Visually, this portrayal included mouthwatering shots of those distinctive sandwich-style macarons from La Duree’s store in Paris … and now all over the world of course. BUT … those double-tiered macarons were only invented in the 1830s – forty years or more after Marie Antoinette was beheaded. In her day they were flat, with a single layer. I rest my pedantic case.
JUST TO SHOW THAT WE BROADCASTERS can’t afford to be sanctimonious about print media, which of course sticks around for a while for us all to see … and we might think because we’re a spoken medium, our mistakes just go out over the air and no-one really notices. I want to point to how Diane Rehm, that doyenne of the Washington radio world, on WAMU and distributed nationally by NPR, can (pretty untypically, I should say) get something wrong.
Rehm was picking up suggestions from listeners for questions to ask Senator Bernie Sanders, and she settled on one about his (allegedly) having both US and Israeli citizenship. She asked him about it as if it were a fact. He was surprised that she’d thought he had dual citizenship, and he pointed out he certainly didn’t. She corrected herself, and apologized. And here’s the thing … Rehm then very fully apologized, again, the next day.
APOLOGY: On yesterday’s show I raised the issue of dual citizenship with presidential candidate Bernie Sanders. This is an issue that has come up over the years in American politics.”
“One of our listeners suggested by Facebook that I ask Senator Sanders about Internet speculation that he has dual citizenship with Israel. But instead of asking it as a question I stated it as fact and that was wrong. He does not have dual citizenship.”
“Senator Sanders immediately corrected me. I should have explained to him, and to you the audience why I thought this was a relevant question and something he might like to address. I do apologize to Senator Sanders and to you for having made an erroneous statement. And I am glad to play a role in putting this rumor to rest.”
Pretty fulsome, and classy, don’t you think?
THE OTHER TRADITIONAL BROADCASTING medium, television, is quite naturally prime territory for error-hunting – especially the 24-hour news cable outfits. As Africa has gotten to be a more and more frequent focus for CNN’s reporting, even in the US domestic service nowadays, you’d think fundamental mistakes in geography would be high priorities for the network to avoid.

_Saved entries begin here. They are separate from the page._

/-- R76, R77. Derived: the masks and family 0 are the spec's decisions D4 and D5. -/
def Obligations.IllegalWordsAreExactlyTheListed : Prop :=
  ∀ op : Word,
    let family := op.toNat / 4096
    let low4 := op.toNat % 16
    let low8 := op.toNat % 256
    decodeWord op = none ↔
      (family = 0 ∧ op ≠ 0x00E0 ∧ op ≠ 0x00EE)
      ∨ ((family = 5 ∨ family = 9) ∧ low4 ≠ 0)
      ∨ (family = 8 ∧ (8 ≤ low4 ∧ low4 ≤ 13 ∨ low4 = 15))
      ∨ (family = 14 ∧ low8 ≠ 0x9E ∧ low8 ≠ 0xA1)
      ∨ (family = 15 ∧ low8 ≠ 0x07 ∧ low8 ≠ 0x0A ∧ low8 ≠ 0x15 ∧ low8 ≠ 0x18 ∧ low8 ≠ 0x1E ∧ low8 ≠ 0x29
          ∧ low8 ≠ 0x33 ∧ low8 ≠ 0x55 ∧ low8 ≠ 0x65)

/-- R75, one word of every form. Derived: which word selects which form is the spec's decision D5 and its general knowledge G1 (log entry 12, PRESUMED). -/
def Obligations.SpelledWordsDecode : Prop :=
  decodeWord 0x00E0 = some .cls
  ∧ decodeWord 0x00EE = some .ret
  ∧ decodeWord 0x1ABC = some (.jp 0xABC)
  ∧ decodeWord 0x2ABC = some (.call 0xABC)
  ∧ decodeWord 0x312A = some (.seImm 1 0x2A)
  ∧ decodeWord 0x412A = some (.sneImm 1 0x2A)
  ∧ decodeWord 0x5120 = some (.seReg 1 2)
  ∧ decodeWord 0x9120 = some (.sneReg 1 2)
  ∧ decodeWord 0x6FAB = some (.ldImm 15 0xAB)
  ∧ decodeWord 0x8120 = some (.ldReg 1 2)
  ∧ decodeWord 0x71FF = some (.addImm 1 0xFF)
  ∧ decodeWord 0x8121 = some (.orReg 1 2)
  ∧ decodeWord 0x8122 = some (.andReg 1 2)
  ∧ decodeWord 0x8123 = some (.xorReg 1 2)
  ∧ decodeWord 0x8F14 = some (.addReg 15 1)
  ∧ decodeWord 0x8125 = some (.subReg 1 2)
  ∧ decodeWord 0x8126 = some (.shr 1 2)
  ∧ decodeWord 0x8127 = some (.subn 1 2)
  ∧ decodeWord 0x812E = some (.shl 1 2)
  ∧ decodeWord 0xA300 = some (.ldI 0x300)
  ∧ decodeWord 0xBFFF = some (.jpV0 0xFFF)
  ∧ decodeWord 0xC10F = some (.rnd 1 0x0F)
  ∧ decodeWord 0xD12F = some (.drw 1 2 15)
  ∧ decodeWord 0xE19E = some (.skp 1)
  ∧ decodeWord 0xE1A1 = some (.sknp 1)
  ∧ decodeWord 0xF107 = some (.ldVxDt 1)
  ∧ decodeWord 0xF115 = some (.ldDtVx 1)
  ∧ decodeWord 0xF118 = some (.ldStVx 1)
  ∧ decodeWord 0xF50A = some (.ldVxK 5)
  ∧ decodeWord 0xF21E = some (.addI 2)
  ∧ decodeWord 0xF229 = some (.ldF 2)
  ∧ decodeWord 0xF033 = some (.ldB 0)
  ∧ decodeWord 0xFF55 = some (.storeRegs 15)
  ∧ decodeWord 0xF265 = some (.loadRegs 2)

/-- R50, R70, R79. The rejection of fewer than two bytes is the model's (log entry 11): the machine never decodes them. -/
def Obligations.DecodeReadsTwoBytesBigEndian : Prop :=
  (∀ (hi lo : Byte) (rest : List Byte) (i : Instr),
      decodeWord (hi ++ lo) = some i → decode (hi :: lo :: rest) = .ok (i, rest))
  ∧ (∀ (hi lo : Byte) (rest : List Byte),
      decodeWord (hi ++ lo) = none → decode (hi :: lo :: rest) = .error (.unsupportedOpcode (hi ++ lo)))
  ∧ (∀ bs : List Byte, bs.length < 2 → decode bs = .error .truncated)

/-- R170, R171, R204, R208. What the step adds around `exec`: one cycle fewer left, and `PC` past the instruction. Derived: the fault latch is the spec's decision D15 (log entry 13); the count of cycles left, the phase and the reply are the model's account of STEP_FRAME (log entry 4). -/
def Obligations.StepRunsOneCycle : Prop :=
  ∀ (s : State) (left : Nat), s.fault = none → s.phase = .cycles (left + 1) →
    (∀ i : Instr, s.pc.toNat ≤ 4094 → decodeWord (s.byteAt s.pc.toNat ++ s.byteAt (s.pc.toNat + 1)) = some i →
      step s = exec i ((s.setPhase (.cycles left)).setPc (s.pc + 2)))
    ∧ (s.pc.toNat ≤ 4094 → decodeWord (s.byteAt s.pc.toNat ++ s.byteAt (s.pc.toNat + 1)) = none →
      ∃ t : State, step s = .next t
        ∧ t.fault = some (.unsupportedOpcode (s.byteAt s.pc.toNat ++ s.byteAt (s.pc.toNat + 1)))
        ∧ t.pc = s.pc + 2 ∧ t.phase = .between ∧ t.reply = t.fault.map .failed
        ∧ KeepsAllBut [.pc, .fault, .phase, .reply] s t)
    ∧ (∀ f : Fault, s.fetch = .error f →
      ∃ t : State, step s = .next t ∧ t.fault = some f ∧ t.phase = .between ∧ t.reply = some (.failed f)
        ∧ KeepsAllBut [.fault, .phase, .reply] s t)

/-- R52. -/
def Obligations.FetchReadsBigEndianWord : Prop :=
  ∀ s : State, s.pc.toNat ≤ 4094 →
    ∃ t : State, s.fetch = .ok (s.byteAt s.pc.toNat ++ s.byteAt (s.pc.toNat + 1), t)
      ∧ t.pc.toNat = s.pc.toNat + 2 ∧ KeepsAllBut [.pc] s t
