section
/-! The frame driver and its outputs (spec/45_frame_driver_outputs.md): the cycle of a frame, the host's operations
RESET, LOAD and STEP_FRAME, a frame of `CYCLES_PER_FRAME` cycles, and the two output buffers. -/

namespace Sys2Proof.Machine

/-! ### One rule per update of the engine: the parts it leaves -/

theorem keepsAllBut_setPending (s : State) (ops : List HostOp) : KeepsAllBut [.pending] s (s.setPending ops) := by
  intro p hp
  cases p <;> simp_all [Part.kept]

theorem keepsAllBut_setReply (s : State) (r : Option Reply) : KeepsAllBut [.reply] s (s.setReply r) := by
  intro p hp
  cases p <;> simp_all [Part.kept]

theorem keepsAllBut_beginFrame (s : State) (keys : Vector Bool 16) :
    KeepsAllBut [.keys, .gate, .phase, .reply] s (s.beginFrame keys) := by
  intro p hp
  cases p <;> simp_all [Part.kept]

theorem keepsAllBut_endFrame (s : State) : KeepsAllBut [.delay, .sound, .phase, .reply] s s.endFrame := by
  intro p hp
  cases p <;> simp_all [Part.kept]

/-- RESET leaves the parts of the reset state but the generator's place and the host's list (R173). -/
theorem keepsAllBut_performReset (s : State) (seed : Nat) :
    KeepsAllBut [.rng, .pending] State.reset (s.performReset seed) := by
  intro p hp
  have hrefl : p.kept State.reset State.reset := KeepsAllBut.refl [] State.reset p List.not_mem_nil
  cases p with
  | rng | pending => exact absurd (by decide) hp
  | _ => exact hrefl

/-! ### Faults of an instruction (R171, R208) -/

/-- Settles O10: of the effects an instruction may have only the raise touches the latch. -/
theorem faultsArePrecise : Obligations.FaultsArePrecise := by
  intro i s t f hf h ht
  cases Effect.of_exec h with
  | raise g =>
    obtain rfl : g = f := Option.some.inj ht
    exact ⟨rfl, rfl, keepsAllBut_raise s g⟩
  | regs | draw | display | sprite | jump | call | ret | index | delay | sound | memory =>
    exact absurd (hf.symm.trans ht) nofun

/-! ### The cycle (R170) -/

section
variable {s : State} {left : Nat}

/-- A step inside a frame whose word decodes to nothing raises from the state past the word (R76, R204). -/
theorem step_of_illegal (hf : s.fault = none) (hp : s.phase = .cycles (left + 1)) (hpc : s.pc.toNat ≤ 4094)
    (h : decodeWord (s.byteAt s.pc.toNat ++ s.byteAt (s.pc.toNat + 1)) = none) :
    step s = .next ((s.setPc (s.pc + 2)).raise
      (.unsupportedOpcode (s.byteAt s.pc.toNat ++ s.byteAt (s.pc.toNat + 1)))) := by
  have hfetch : (s.setPhase (.cycles left)).fetch =
      .ok (s.byteAt s.pc.toNat ++ s.byteAt (s.pc.toNat + 1), (s.setPhase (.cycles left)).setPc (s.pc + 2)) :=
    State.fetch_of_le (s := s.setPhase _) hpc
  simp only [step, advance, hf, hp, cycle, hfetch, h]
  rfl

/-- What a step inside a frame can do: it raises, or runs one instruction with one cycle fewer left and `PC` past its
word (R170, R171). -/
theorem step_in_frame_cases (hf : s.fault = none) (hp : s.phase = .cycles (left + 1)) :
    (∃ u f, step s = .next (State.raise u f))
    ∨ ∃ i, step s = exec i ((s.setPhase (.cycles left)).setPc (s.pc + 2)) := by
  obtain ⟨hpc, _⟩ | ⟨_, e⟩ | ⟨_, _, e⟩ := s.fetch_cases
  · cases hd : decodeWord (s.byteAt s.pc.toNat ++ s.byteAt (s.pc.toNat + 1)) with
    | none => exact .inl ⟨_, _, step_of_illegal hf hp hpc hd⟩
    | some i => exact .inr ⟨i, step_of_decode hf hp hpc hd⟩
  · exact .inl ⟨_, _, step_of_fetch_error hf hp e⟩
  · exact .inl ⟨_, _, step_of_fetch_error hf hp e⟩

end

/-- Settles O6: the fetch reads a word that decodes, reads one that does not, or faults. -/
theorem stepRunsOneCycle : Obligations.StepRunsOneCycle := fun s _ hf hp =>
  ⟨fun _ hpc hi => step_of_decode hf hp hpc hi,
    fun hpc hnone => ⟨_, step_of_illegal hf hp hpc hnone, rfl, rfl, rfl, rfl,
      ((keepsAllBut_setPc s _).trans (keepsAllBut_raise _ _)).mono (by simp)⟩,
    fun f hfetch => ⟨_, step_of_fetch_error hf hp hfetch, rfl, rfl, rfl, keepsAllBut_raise s f⟩⟩

/-! ### The host's turn (R172) -/

/-- Between frames, or with a fault latched, a step performs the host's next operation. -/
theorem step_of_pending {s : State} {op : HostOp} {rest : List HostOp} (h : s.fault ≠ none ∨ s.phase = .between)
    (hpend : s.pending = op :: rest) : step s = .next ((s.setPending rest).perform op) := by
  obtain ⟨_, hf, hp, _⟩ | ⟨hf, hp, _⟩ | ⟨_, e⟩ := step_cases s
  · simp [hf, hp] at h
  · simp [hf, hp] at h
  · simp only [e, hostTurn, hpend]

/-- Settles O13. -/
theorem resetOperationClearsEverything : Obligations.ResetOperationClearsEverything := fun _ seed _ h hpend =>
  ⟨_, step_of_pending h hpend, rfl, rfl, keepsAllBut_performReset _ seed⟩

section
variable {s : State} {rest : List HostOp}

/-- With no fault latched LOAD is tried (R174, R175). -/
theorem step_of_load {rom : List Byte} (hf : s.fault = none) (hp : s.phase = .between)
    (hpend : s.pending = .load rom :: rest) : step s = .next ((s.setPending rest).performLoad rom) := by
  rw [step_of_pending (.inr hp) hpend]
  simp only [State.perform, State.setPending_fault, hf]
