-- ==== Sys2Proof/Machine/Dispatch.lean ====
section
/-! DEFINITION. One arm per instruction: what the request does at one edge. -/

namespace Sys2Proof.Machine

def exec (i : Instr) (s : State) : Host.Outcome State Fault Refusal :=
  match i with
  | .measHigh => Sys2Proof.Machine.execMeasHigh s
  | .measMedium => Sys2Proof.Machine.execMeasMedium s
  | .measLow => Sys2Proof.Machine.execMeasLow s
  | .readSerial => Sys2Proof.Machine.execReadSerial s
  | .readStatus => Sys2Proof.Machine.execReadStatus s
  | .softReset => Sys2Proof.Machine.execSoftReset s
  | .illegal code => Sys2Proof.Machine.execIllegal code s

end Sys2Proof.Machine
end

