/-- R91, R96: failed status attempts, each of them before the 10th. -/
theorem runsTo_failedAttempts (failed : List Attempt) (hw : s.cfg.wf = true) (hf : s.fsm = .cmdWrite)
    (hp : s.phase = true) (ha : s.attempt.toNat + failed.length ≤ 10)
    (hfail : ∀ a ∈ failed, a.Fits s.cfg .readStatus ∧ answerValid 1 a.readDone = false)
    (hs : s.script = failed.flatMap Attempt.script ++ rest) :
    ∃ t, RunsTo (failed.flatMap Attempt.script).length s t
        (List.replicate failed.length (attemptEvents s.cfg s.curAddr .readStatus)).flatten ∧
      LaterAttempt failed.length s t ∧ t.script = rest := by
  induction failed generalizing s with
  | nil => exact ⟨s, RunsTo.refl s, LaterAttempt.refl hf, hs⟩
  | cons a failed ih =>
    rw [List.length_cons] at ha
    rw [List.flatMap_cons, List.append_assoc] at hs
    obtain ⟨⟨hfit, hbad⟩, hfail⟩ := List.forall_mem_cons.1 hfail
    obtain ⟨u, hrun, hlater, hcount, hu⟩ := runsTo_failedAttempt hw hf hp (by omega) hfit hbad hs
    obtain ⟨t, hruns, hlater', ht⟩ := ih (by rwa [hlater.cfg]) hlater.fsm (hlater.phase.trans hp) (by omega)
      (by rwa [hlater.cfg]) hu
    rw [hlater.cfg, hlater.curAddr] at hruns
    refine ⟨t, ?_, ?_, ht⟩
    · simpa [List.replicate_succ] using hrun.trans hruns
    · simpa [Nat.add_comm] using hlater.trans hlater'

/-- What a status read that began in the state `s` leaves, when it ended with the `n`-th attempt, answered by `q`. -/
structure StatusReadEnds (s : State) (n : Nat) (q : Pins) (t : State) : Prop where
  fsm         : t.fsm = .complete
  resValid    : t.resValid = true
  resAttempts : t.resAttempts = BitVec.ofNat 4 n
  resCode     : t.resCode = if answerValid 1 q then .ok else .retryExhausted
  status_high : 1 ≤ q.rdLen.toNat → t.resStatus.extractLsb' 8 8 = q.rdByte 0
  status_low  : 2 ≤ q.rdLen.toNat → t.resStatus.extractLsb' 0 8 = q.rdByte 1
  resResetOk  : t.resResetOk =
    if decodeReq s.curOp = .softReset then !cmdStatus s.cfg.layout t.resStatus else s.resResetOk
  resTRaw     : t.resTRaw = s.resTRaw
  resRhRaw    : t.resRhRaw = s.resRhRaw
  resSerial   : t.resSerial = s.resSerial
  cfg         : t.cfg = s.cfg

/-- R80, R104: the last attempt of a status read. -/
theorem statusReadEnds_of_last {n : Nat} {q : Pins} (hlater : LaterAttempt n s u) (ha : s.attempt = 1#4)
    (hend : answerValid 1 q = true ∨ n = 9) :
    StatusReadEnds s (n + 1) q (arbitrateStatus (decide (decodeReq s.curOp = .softReset))
      ((u.loadTimer 0).answeredBy .readStatus q rest)) := by
  have hverdict : verdict 1 ((u.loadTimer 0).answeredBy .readStatus q rest) = answerValid 1 q :=
    verdict_answeredBy (n := 1) rfl
  have hattempt : u.attempt = BitVec.ofNat 4 (n + 1) := by
    rw [hlater.attempt, ha, Nat.add_comm, BitVec.ofNat_add]
  have hlast : verdict 1 ((u.loadTimer 0).answeredBy .readStatus q rest) = true ∨ u.attempt = nAttempts :=
    hend.imp hverdict.trans fun h9 => by rw [hattempt, h9]; rfl
  rw [arbitrateStatus_end _ hlast, hverdict]
  obtain ⟨hhigh, hlow⟩ := answeredBy_word_zero_bytes (s := u.loadTimer 0) (c := .readStatus) (p := q) (rest := rest)
    (by decide)
  constructor
  case status_high => simpa using hhigh
  case status_low => simpa using hlow
  case resResetOk => simp [hlater.cfg, hlater.resResetOk]
  all_goals simp [hattempt, hlater.resTRaw, hlater.resRhRaw, hlater.resSerial, hlater.cfg]

/-- R96, R103: a status read from its first attempt to the last. -/
theorem runsTo_statusRead {failed : List Attempt} {last : Attempt} (hw : s.cfg.wf = true) (hf : s.fsm = .cmdWrite)
    (hp : s.phase = true) (ha : s.attempt = 1#4)
    (hfail : ∀ a ∈ failed, a.Fits s.cfg .readStatus ∧ answerValid 1 a.readDone = false)
    (hfit : last.Fits s.cfg .readStatus) (hlen : failed.length ≤ 9)
    (hend : answerValid 1 last.readDone = true ∨ failed.length = 9)
    (hs : s.script = failed.flatMap Attempt.script ++ (last.script ++ rest)) :
    ∃ t, RunsTo ((failed.flatMap Attempt.script).length + last.script.length) s t
        (List.replicate (failed.length + 1) (attemptEvents s.cfg s.curAddr .readStatus)).flatten ∧
      StatusReadEnds s (failed.length + 1) last.readDone t ∧ t.script = rest := by
  have hfirst : s.attempt.toNat + failed.length ≤ 10 := by rw [ha]; simp; omega
  obtain ⟨u, hruns, hlater, hu⟩ := runsTo_failedAttempts failed hw hf hp hfirst hfail hs
  have hrun := runsTo_attempt (s := u) (by rwa [hlater.cfg]) hlater.fsm (ec_readStatus (.inl (hlater.phase.trans hp)))
    (by decide) (by rwa [hlater.cfg]) hu rfl
  rw [hlater.cfg, hlater.curAddr, hlater.curOp] at hrun
  obtain ⟨_, hscript, _⟩ := arbitrateEdge_frame (ec := some .readStatus) (s := (u.loadTimer 0).answeredBy _ _ rest) rfl
  exact ⟨_, by simpa [List.replicate_succ'] using hruns.trans hrun, statusReadEnds_of_last hlater ha hend, hscript⟩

So how in the world might we explain this? When Somali-based al-Shabaab terrorists attacked Kenya’s Garissa College in April, CNN sensibly got Arnolda Shiundu, spokeswoman for Kenya’s Red Cross, live on the phone. However, their on-screen labeling said she was reached in the capital city, Nairobi – – accurate enough in itself, but they astonishingly placed Kenya’s capital in the wrong country … in Nigeria.
In this instance I saw NO correction or apology, just a not-especially-hurried replacement of the offending caption, plus silence. It became more grist to the mill of many, many Kenyan complaints about CNN, some warranted, some not, that have gathered mass under the regionally trending hashtag #SomeoneTellCNN
SOME ERRORS DO JUST HAPPEN because of mishearing. The Texas Tribune had this possible example of just that:
EDITOR’S NOTE: An earlier version of this story incorrectly quoted U.S. Senator Ted Cruz saying that President Obama could have “told the American people that he hurt them.” Cruz said Obama could have “told the American people that he heard them.”
While I say that it might have been a case of mishearing, I guess it might have been Ted Cruz’s own wishful-thinking.
CANADIANS ARE SAID to be among the politest nations in the world. So I was bound to really feel for the editors of the Ottawa Citizen.
APOLOGY: The Ottawa Citizen wishes to apologize for our apology to Mark Steyn, published October 22nd. In correcting the incorrect statements about Mr Steyn published October 15th, we incorrectly published the incorrect correction. We accept and regret that our original regrets were unacceptable, and we apologize to Mr Steyn.
It seems merciless in its self-flagellation, doesn’t it? Or then again, do I detect the faintest hint of Canadian irony?